The electric and magnetic fields remain unchanged under gauge transformation of the potentials \begin{eqnarray} \vec{A} \to \vec{A}^\prime &=& \vec{A} -\nabla \Lambda(\vec{r},t), \Label{EQ08}\\ \phi \to \phi^\prime &=& \phi + \frac{1}{c} \pp[\Lambda(\vec{r},t)]{t} \Label{EQ09}. \end{eqnarray} Under a gauge transformation the change in Lagrangian \eqref{EQ01} is a total time derivative and hence the classical equations of motion remain unchanged. In quantum mechanics the Schr\"{o}dinger equation is not  invariant under a gauge transformation of potentials alone.

Gauge transformation of wave function

Remembering that the wave function is not an observable, there is freedom to assign a transformation property to the wave function. Thus the wave function is assumed to transforms as \begin{equation} \psi(\vec{r},t) \to \psi^\prime (\vec{r},t) = e^{-i(q/c)\Lambda(\vec{r},t)}\psi(\vec{r},t). \Label{EQ10B} \end{equation} Then the Schr\"{o}dinger equation retains its form {\it i.t.} \(\psi\Prime\) obeys the equation \begin{equation} i\hbar\dd[\psi^\prime]{t} = \frac{1}{2m}\left( -i\hbar \nabla -\frac{q}{c} \vec{A}^\prime\right)^2 \psi + q\phi^\prime(\vec{r},t) \psi. \Label{EQ07A}. \end{equation} Thus the form of the Schrodinger equation does not change. It should be noted that the wave function, and the vector and scalar potentials are not physical quantities and are not measurable. The measurable quantities are average values of gauge invariant dynamical variables.
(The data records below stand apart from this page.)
-- ==== Sys2Proof/Machine/Flags.lean ====
section
/-! DEFINITION. The flags and the computed registers: BUSY, HOLD, IRQ, STATUS, FIFO_STAT, TREE_INFO (10_state.md R26,
R31, R33, R42, R47), and when the engine has an enabled step. -/

namespace Sys2Proof.Machine

/-- BUSY = 1 iff ENG is not IDLE (R42). -/
def busy (s : State) : Bool := decide (s.eng ≠ .idle)

/-- HOLD (R47). -/
def hold (s : State) : Bool :=
  match s.eng with
  | .enc _ _ => decide (s.bitoutQ.length = s.params.bitoutDepth)
  | .dec c _ =>
    match nodeAt s c.toNat with
    | some x => !x.leaf && s.bitinQ.isEmpty && !s.eos
    | none => false
  | _ => false

/-- IRQ, the level of the interrupt output (R47, 60_exceptions.md R147). -/
def irq (s : State) : Bool := (s.done && s.irqEn.getLsbD 0) || (s.fault && s.irqEn.getLsbD 1)

/-- FAULT_CODE as STATUS shows it: 0 while FAULT = 0 (R26). -/
def faultCodeShown (s : State) : BitVec 4 := if s.fault then s.faultCode else 0

/-- FAULT_INFO as its register shows it: 0 while FAULT = 0 (R34). -/
def faultInfoShown (s : State) : Word := if s.fault then s.faultInfo else 0

/-- STATUS, bit 31 on the left (R26). -/
def statusWord (s : State) : Word :=
  0#20 ++ faultCodeShown s ++ 0#1 ++ BitVec.ofBool (irq s) ++ BitVec.ofBool (hold s) ++ BitVec.ofBool s.codesValid ++
    BitVec.ofBool s.treeValid ++ BitVec.ofBool s.fault ++ BitVec.ofBool s.done ++ BitVec.ofBool (busy s)

/-- FIFO_STAT (R31). -/
def fifoStat (s : State) : Word :=
  BitVec.ofBool s.eos ++ 0#3 ++ BitVec.ofNat 12 s.bitoutQ.length ++ 0#4 ++ BitVec.ofNat 12 s.bitinQ.length

/-- TREE_INFO, 0 while TREE_VALID = 0 (R33). -/
def treeInfo (s : State) : Word := if s.treeValid then treeWord s.nodes s.root else 0

/-- The engine has an enabled step (R45, R107, R111). -/
def engineEnabled (s : State) : Bool :=
  match s.eng with
  | .idle => false
  | .pend _ _ => true
  | .enc _ _ => decide (s.bitoutQ.length < s.params.bitoutDepth)
  | .dec c _ =>
    match nodeAt s c.toNat with
    | some x => x.leaf || !s.bitinQ.isEmpty || s.eos
    | none => true

end Sys2Proof.Machine
end

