/-- R35, R51, R52: a bus access outside the window, below it or above, does not reach the block (what a read returns there
is a free value, and that the model goes on is its choice, log entry 7); inside it, only an aligned 32-bit access has a
meaning, and it reaches the register at its offset. An access is judged by the address of its first byte: that one which
starts below BASE and reaches into the window is outside is the model's choice (log entry 7). -/
def Obligations.WindowAccess : Prop :=
  ∀ s off width v,
    (off < 0x40 → width ≠ 32 → ∃ r, busAccess (.write (s.params.base + off) width v) s = .refused r) ∧
    (off < 0x40 → width ≠ 32 → ∃ r, busAccess (.read (s.params.base + off) width) s = .refused r) ∧
    (off < 0x40 → off % 4 ≠ 0 → ∃ r, busAccess (.write (s.params.base + off) width v) s = .refused r) ∧
    (off < 0x40 → off % 4 ≠ 0 → ∃ r, busAccess (.read (s.params.base + off) width) s = .refused r) ∧
    (∀ addr, addr < s.params.base → busAccess (.write addr width v) s = .next s) ∧
    (∀ addr, addr < s.params.base → ∃ t, busAccess (.read addr width) s = .next t ∧ t.blockPart = s.blockPart) ∧
    (0x40 ≤ off → busAccess (.write (s.params.base + off) width v) s = .next s) ∧
    (0x40 ≤ off → ∃ t, busAccess (.read (s.params.base + off) width) s = .next t ∧ t.blockPart = s.blockPart) ∧
    (∀ r : Reg, busAccess (.write (s.params.base + r.offset) 32 v) s = .next (regWrite r v s)) ∧
    (∀ r : Reg, ∃ t, busAccess (.read (s.params.base + r.offset) 32) s = .next t ∧
      t.host.x = (regRead r s).1 ∧ t.blockPart = (regRead r s).2.blockPart)

/-- R13, R62: whatever program the host runs, one turn of it is at most one register read or one register write. -/
def Obligations.HostActsThroughRegisters : Prop :=
  ∀ s t, hostTurn s = .next t →
    t.blockPart = s.blockPart ∨ (∃ r, t.blockPart = (regRead r s).2.blockPart) ∨
    (∃ r v, t.blockPart = (regWrite r v s).blockPart)

/-- The frame of every command: what belongs to the host, and DATA, IRQ_EN and the parameters, no command changes; and
no step changes the parameters. -/
def Obligations.CommandsLeaveTheHostSideAlone : Prop :=
  (∀ i s t, exec i s = .next t →
    t.data = s.data ∧ t.irqEn = s.irqEn ∧ t.host = s.host ∧ t.turns = s.turns ∧ t.freeCtr = s.freeCtr ∧ t.params = s.params) ∧
  (∀ s t, step s = .next t → t.params = s.params)

/-- R123 to R130, R132, R154, R176: the lines of a host program: the primitives, EMIT and DEC turn by turn, COMPRESS,
serialize() and DECOMPRESS line by line, how a run ends and what it then shows. A host turn runs the line at the head of
the program, and with no line left it does nothing; a second host is refused. The model's choices in it: one line per turn
(log entry 12), the refusal of a SETFREQ value of 2^32 or more (log entry 13), how the end is judged (log entry 20), and
that a failed CHECK ends the whole program (log entry 21). -/
def Obligations.HostLinesFollowTheirRules : Prop :=
  ∀ rest s,
    PrimitiveLines rest s ∧ EmitLines rest s ∧ DecLines rest s ∧ CompressLines rest s ∧ DecompressLines rest s ∧
    RunEnds rest s ∧
    (∀ op, s.params.hosts ≤ 1 → s.host.prog = op :: rest → hostTurn s = hostLine op rest s) ∧
    (s.params.hosts ≤ 1 → s.host.prog = [] → hostTurn s = .next s) ∧
    (1 < s.params.hosts → hostTurn s = .refused (.severalHosts s.params.hosts))

/-- R133: parsing what serialize writes gives the pairs back, for every list of pairs; R134: DECOMPRESS refuses a header
that does not parse. -/
def Obligations.HeaderRoundTrip : Prop :=
  (∀ ps : List (Nat × Nat), parseHeader (renderHeader ps) = some ps) ∧
  (∀ h ins rest s, parseHeader h = none → hostLine (.decompress h ins) rest s = .refused .malformedHeader)

/-- R131: every header that parses is one of the grammar: rendering its pairs gives the header back. -/
def Obligations.ParsedHeadersAreOfTheGrammar : Prop :=
  ∀ (h : List Byte) (ps : List (Nat × Nat)), parseHeader h = some ps → renderHeader ps = h
end

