@[simp] theorem blockReset_data (s : State) : (blockReset s).data = 0 := rfl
@[simp] theorem blockReset_result0 (s : State) : (blockReset s).result0 = 0 := rfl
@[simp] theorem blockReset_result1 (s : State) : (blockReset s).result1 = 0 := rfl
@[simp] theorem blockReset_irqEn (s : State) : (blockReset s).irqEn = 0 := rfl
@[simp] theorem blockReset_done (s : State) : (blockReset s).done = false := rfl
@[simp] theorem blockReset_fault (s : State) : (blockReset s).fault = false := rfl
@[simp] theorem blockReset_faultCode (s : State) : (blockReset s).faultCode = 0 := rfl
@[simp] theorem blockReset_faultInfo (s : State) : (blockReset s).faultInfo = 0 := rfl
@[simp] theorem blockReset_freq (s : State) : (blockReset s).freq = [] := rfl
@[simp] theorem blockReset_node (s : State) : (blockReset s).node = [] := rfl
@[simp] theorem blockReset_root (s : State) : (blockReset s).root = 0 := rfl
@[simp] theorem blockReset_nodes (s : State) : (blockReset s).nodes = 0 := rfl
@[simp] theorem blockReset_treeValid (s : State) : (blockReset s).treeValid = false := rfl
@[simp] theorem blockReset_codesValid (s : State) : (blockReset s).codesValid = false := rfl
@[simp] theorem blockReset_code (s : State) : (blockReset s).code = [] := rfl
@[simp] theorem blockReset_bitinQ (s : State) : (blockReset s).bitinQ = [] := rfl
@[simp] theorem blockReset_eos (s : State) : (blockReset s).eos = false := rfl
@[simp] theorem blockReset_bitoutQ (s : State) : (blockReset s).bitoutQ = [] := rfl
@[simp] theorem blockReset_eng (s : State) : (blockReset s).eng = .idle := rfl
@[simp] theorem blockReset_params (s : State) : (blockReset s).params = s.params := rfl
@[simp] theorem blockReset_raised (s : State) : (blockReset s).raised = s.raised := rfl
@[simp] theorem blockReset_host (s : State) : (blockReset s).host = s.host := rfl
@[simp] theorem blockReset_turns (s : State) : (blockReset s).turns = s.turns := rfl
@[simp] theorem blockReset_freeCtr (s : State) : (blockReset s).freeCtr = s.freeCtr := rfl

@[simp] theorem setProg_data (p : List HostOp) (s : State) : (setProg p s).data = s.data := rfl
@[simp] theorem setProg_result0 (p : List HostOp) (s : State) : (setProg p s).result0 = s.result0 := rfl
@[simp] theorem setProg_result1 (p : List HostOp) (s : State) : (setProg p s).result1 = s.result1 := rfl
@[simp] theorem setProg_irqEn (p : List HostOp) (s : State) : (setProg p s).irqEn = s.irqEn := rfl
@[simp] theorem setProg_done (p : List HostOp) (s : State) : (setProg p s).done = s.done := rfl
@[simp] theorem setProg_fault (p : List HostOp) (s : State) : (setProg p s).fault = s.fault := rfl
@[simp] theorem setProg_faultCode (p : List HostOp) (s : State) : (setProg p s).faultCode = s.faultCode := rfl
@[simp] theorem setProg_faultInfo (p : List HostOp) (s : State) : (setProg p s).faultInfo = s.faultInfo := rfl
@[simp] theorem setProg_freq (p : List HostOp) (s : State) : (setProg p s).freq = s.freq := rfl
@[simp] theorem setProg_node (p : List HostOp) (s : State) : (setProg p s).node = s.node := rfl
@[simp] theorem setProg_root (p : List HostOp) (s : State) : (setProg p s).root = s.root := rfl
@[simp] theorem setProg_nodes (p : List HostOp) (s : State) : (setProg p s).nodes = s.nodes := rfl
@[simp] theorem setProg_treeValid (p : List HostOp) (s : State) : (setProg p s).treeValid = s.treeValid := rfl
@[simp] theorem setProg_codesValid (p : List HostOp) (s : State) : (setProg p s).codesValid = s.codesValid := rfl
@[simp] theorem setProg_code (p : List HostOp) (s : State) : (setProg p s).code = s.code := rfl
@[simp] theorem setProg_bitinQ (p : List HostOp) (s : State) : (setProg p s).bitinQ = s.bitinQ := rfl
@[simp] theorem setProg_eos (p : List HostOp) (s : State) : (setProg p s).eos = s.eos := rfl
@[simp] theorem setProg_bitoutQ (p : List HostOp) (s : State) : (setProg p s).bitoutQ = s.bitoutQ := rfl
@[simp] theorem setProg_eng (p : List HostOp) (s : State) : (setProg p s).eng = s.eng := rfl
@[simp] theorem setProg_params (p : List HostOp) (s : State) : (setProg p s).params = s.params := rfl
@[simp] theorem setProg_raised (p : List HostOp) (s : State) : (setProg p s).raised = s.raised := rfl
@[simp] theorem setProg_host (p : List HostOp) (s : State) : (setProg p s).host = { s.host with prog := p } := rfl
@[simp] theorem setProg_turns (p : List HostOp) (s : State) : (setProg p s).turns = s.turns := rfl
@[simp] theorem setProg_freeCtr (p : List HostOp) (s : State) : (setProg p s).freeCtr = s.freeCtr := rfl
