-- ==== Sys2Proof/Tests/Slice0.lean ====
section
/-! SUPPORT. Tests on fixed values, every expected value taken from spec/ (95_test_vectors.md and the examples of the
rules), and one witness for every obligation that has hypotheses. -/

open Sys2Proof Sys2Proof.Machine Sys2Proof.Claims

namespace Sys2Proof.Tests

/-! ## Operands that do not fit are refused (46_host_sequences.md R124) -/

theorem test_sym_too_large : (Instr.count 512).wellFormed = false ∧ assemble (.count 512) = none := by decide
theorem test_writeFreq_sym_too_large : (Instr.writeFreq 512).wellFormed = false := by decide
theorem test_readFreq_sym_too_large : (Instr.readFreq 512).wellFormed = false := by decide
theorem test_encode_sym_too_large : (Instr.encode 512).wellFormed = false := by decide
theorem test_idx_too_large : (Instr.readNode 1024).wellFormed = false ∧ assemble (.readNode 1024) = none := by decide
theorem test_readCode_sym_too_large : (Instr.readCode 512 0).wellFormed = false := by decide
theorem test_word_too_large : (Instr.readCode 0 8).wellFormed = false ∧ assemble (.readCode 0 8) = none := by decide
theorem test_sym_not_a_char_fits : (Instr.count 257).wellFormed = true ∧ (Instr.readNode 1023).wellFormed = true := by decide

/-! ## Decoding: words written out from R67 and R68 (30_encoding.md R76, 95_test_vectors.md V-E) -/

theorem test_decode_nop : decode 0b00000000000000000000000000000000 = .ok .nop := by decide
theorem test_decode_clearFreq : decode 0b00000000000000000000000000000001 = .ok .clearFreq := by decide
theorem test_decode_count : decode 0b00000000000000000110000100000010 = .ok (.count 97) := by decide
theorem test_decode_writeFreq : decode 0b00000000000000000110001000000011 = .ok (.writeFreq 98) := by decide
theorem test_decode_readFreq : decode 0b00000000000000010000000000000100 = .ok (.readFreq 256) := by decide
theorem test_decode_buildTree : decode 0b00000000000000000000000000010000 = .ok .buildTree := by decide
theorem test_decode_readNode : decode 0b00000000000000110000000100010001 = .ok (.readNode 769) := by decide
theorem test_decode_genCodes : decode 0b00000000000000000000000000100000 = .ok .genCodes := by decide
theorem test_decode_readCode : decode 0b00000000000011000100000100100001 = .ok (.readCode 0x41 6) := by decide
theorem test_decode_encode : decode 0b00000000000000000110001100110000 = .ok (.encode 99) := by decide
theorem test_decode_decode : decode 0b00000000000000000000000000110001 = .ok .decode := by decide
theorem test_decode_streamReset : decode 0b00000000000000000000000000110010 = .ok .streamReset := by decide
theorem test_decode_clearFault : decode 0b00000000000000000000000001111111 = .ok .clearFault := by decide

theorem test_decode_reserved_bits :
    [0x00000100, 0x00020002, 0x80006102, 0x00040011, 0x00100021, 0x0000017F].map decode =
      List.replicate 6 (.error .reservedBits) := by decide

theorem test_decode_unassigned :
    [0x05, 0x0F, 0x12, 0x1F, 0x22, 0x33, 0x7E, 0x80, 0xFF].map decode = List.replicate 9 (.error .unassignedOpcode) := by decide

theorem test_encode_readCode : encode (.readCode 0x41 7) = 0x000E4121 := by decide

theorem test_table_word : decodeTableWord 32 0x00000611 = some (.readNode 6) ∧ decodeTableWord 32 5 = none := by decide

/-! ## Small states -/

/-- The state a step leaves; the state itself where there is none. -/
def after (o : Host.Outcome State Fault Refusal) (s : State) : State :=
  match o with
  | .next t => t
  | _ => s

/-- One command from `s`. -/
def run (i : Instr) (s : State) : State := after (exec i s) s

/-- FREQ of "aaabbc" (V-T1). -/
def abc : List (Nat × Count) := [(97, 3), (98, 2), (99, 1), (256, 1)]

def counted : State := { State.reset with freq := abc }
def built : State := run .buildTree counted
def coded : State := run .genCodes built

/-- The state with FREQ[0] at its maximum (V-F10). -/
def maxed : State := { State.reset with freq := [(0, 0xFFFFFFFF)] }

/-- ENCODE 'c' with no bit pushed yet. -/
def encoding : State := { coded with eng := .enc 99 0 }

/-- DECODE with its cursor at the root and two bits to read (44_stream_codec.md R110). -/
def decoding : State := { coded with eng := .dec 6 0, bitinQ := [true, false] }

/-- A recorded fault (V-F8). -/
def faultedState : State := { State.reset with fault := true, faultCode := 2, faultInfo := 0x00010102 }

/-- A pending word. -/
def pending (w d : Word) : State := { State.reset with eng := .pend w d }

/-! ## One command each (95_test_vectors.md) -/

theorem test_nop : (run .nop faultedState).done = true ∧ (run .nop faultedState).fault = true := by decide

theorem test_clearFreq : statusWord (run .clearFreq coded) = 0x02 ∧ freqAt (run .clearFreq coded).freq 97 = 0 := by decide

theorem test_count : (run (.count 97) coded).result0 = 4 ∧ statusWord (run (.count 97) coded) = 0x02 ∧
    treeInfo (run (.count 97) coded) = 0 := by decide

theorem test_count_overflow : statusWord (run (.count 0) maxed) = 0x406 ∧ (run (.count 0) maxed).faultInfo = 0x00000002 ∧
    freqAt (run (.count 0) maxed).freq 0 = 0xFFFFFFFF := by decide

theorem test_writeFreq_latched : freqAt (run (.writeFreq 97) { pending 0x00006103 5 with data := 9 }).freq 97 = 5 ∧
    (run (.writeFreq 97) { pending 0x00006103 5 with result0 := 7 }).result0 = 7 := by decide

theorem test_writeFreq_zero : (run (.writeFreq 97) { pending 0x00006103 0 with freq := [(97, 3)] }).freq = [] := by decide

theorem test_readFreq : (run (.readFreq 97) built).result0 = 3 ∧ statusWord (run (.readFreq 97) built) = 0x0A := by decide

theorem test_readFreq_absent : (run (.readFreq 122) State.reset).result0 = 0 ∧
    statusWord (run (.readFreq 122) State.reset) = 0x02 := by decide

theorem test_buildTree : built.result0 = 7 ∧ built.result1 = 0x00070006 ∧ statusWord built = 0x0A ∧
    built.node.map nodeWord = [0x9FFFFE61, 0x9FFFFE62, 0x9FFFFE63, 0x9FFFFF00, 0x00180501, 0x00200301, 0x00280101] := by decide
The averages of gauge invariant quantities computed using the potentials $\vec{A}, \phi$ and the wave function $\psi$ will be the same as those computed using the transformed potentials $\vec{A}^\prime, \phi^\prime$ and transformed wave function $\psi^\prime$. For a system of several particles having charges \(q_k, k=1,...n\), the wave function \(\Psi(\vec{r}_1,.., \vec r_n,t)\) is assigned transformation property \begin{equation} \Psi(\vec{r}_1,.., \vec r_n,t) \to \Psi^\prime (\vec{r}_1,..,\vec r_n,t) = e^{-i\sum_k (q_k/c)\Lambda(\vec{r}_k,t)}\Psi(\vec{r}_1,...,\vec r_n,t). \Label{EQ10A} \end{equation} under gauge transformations \eqref{EQ08}, \eqref{EQ09}.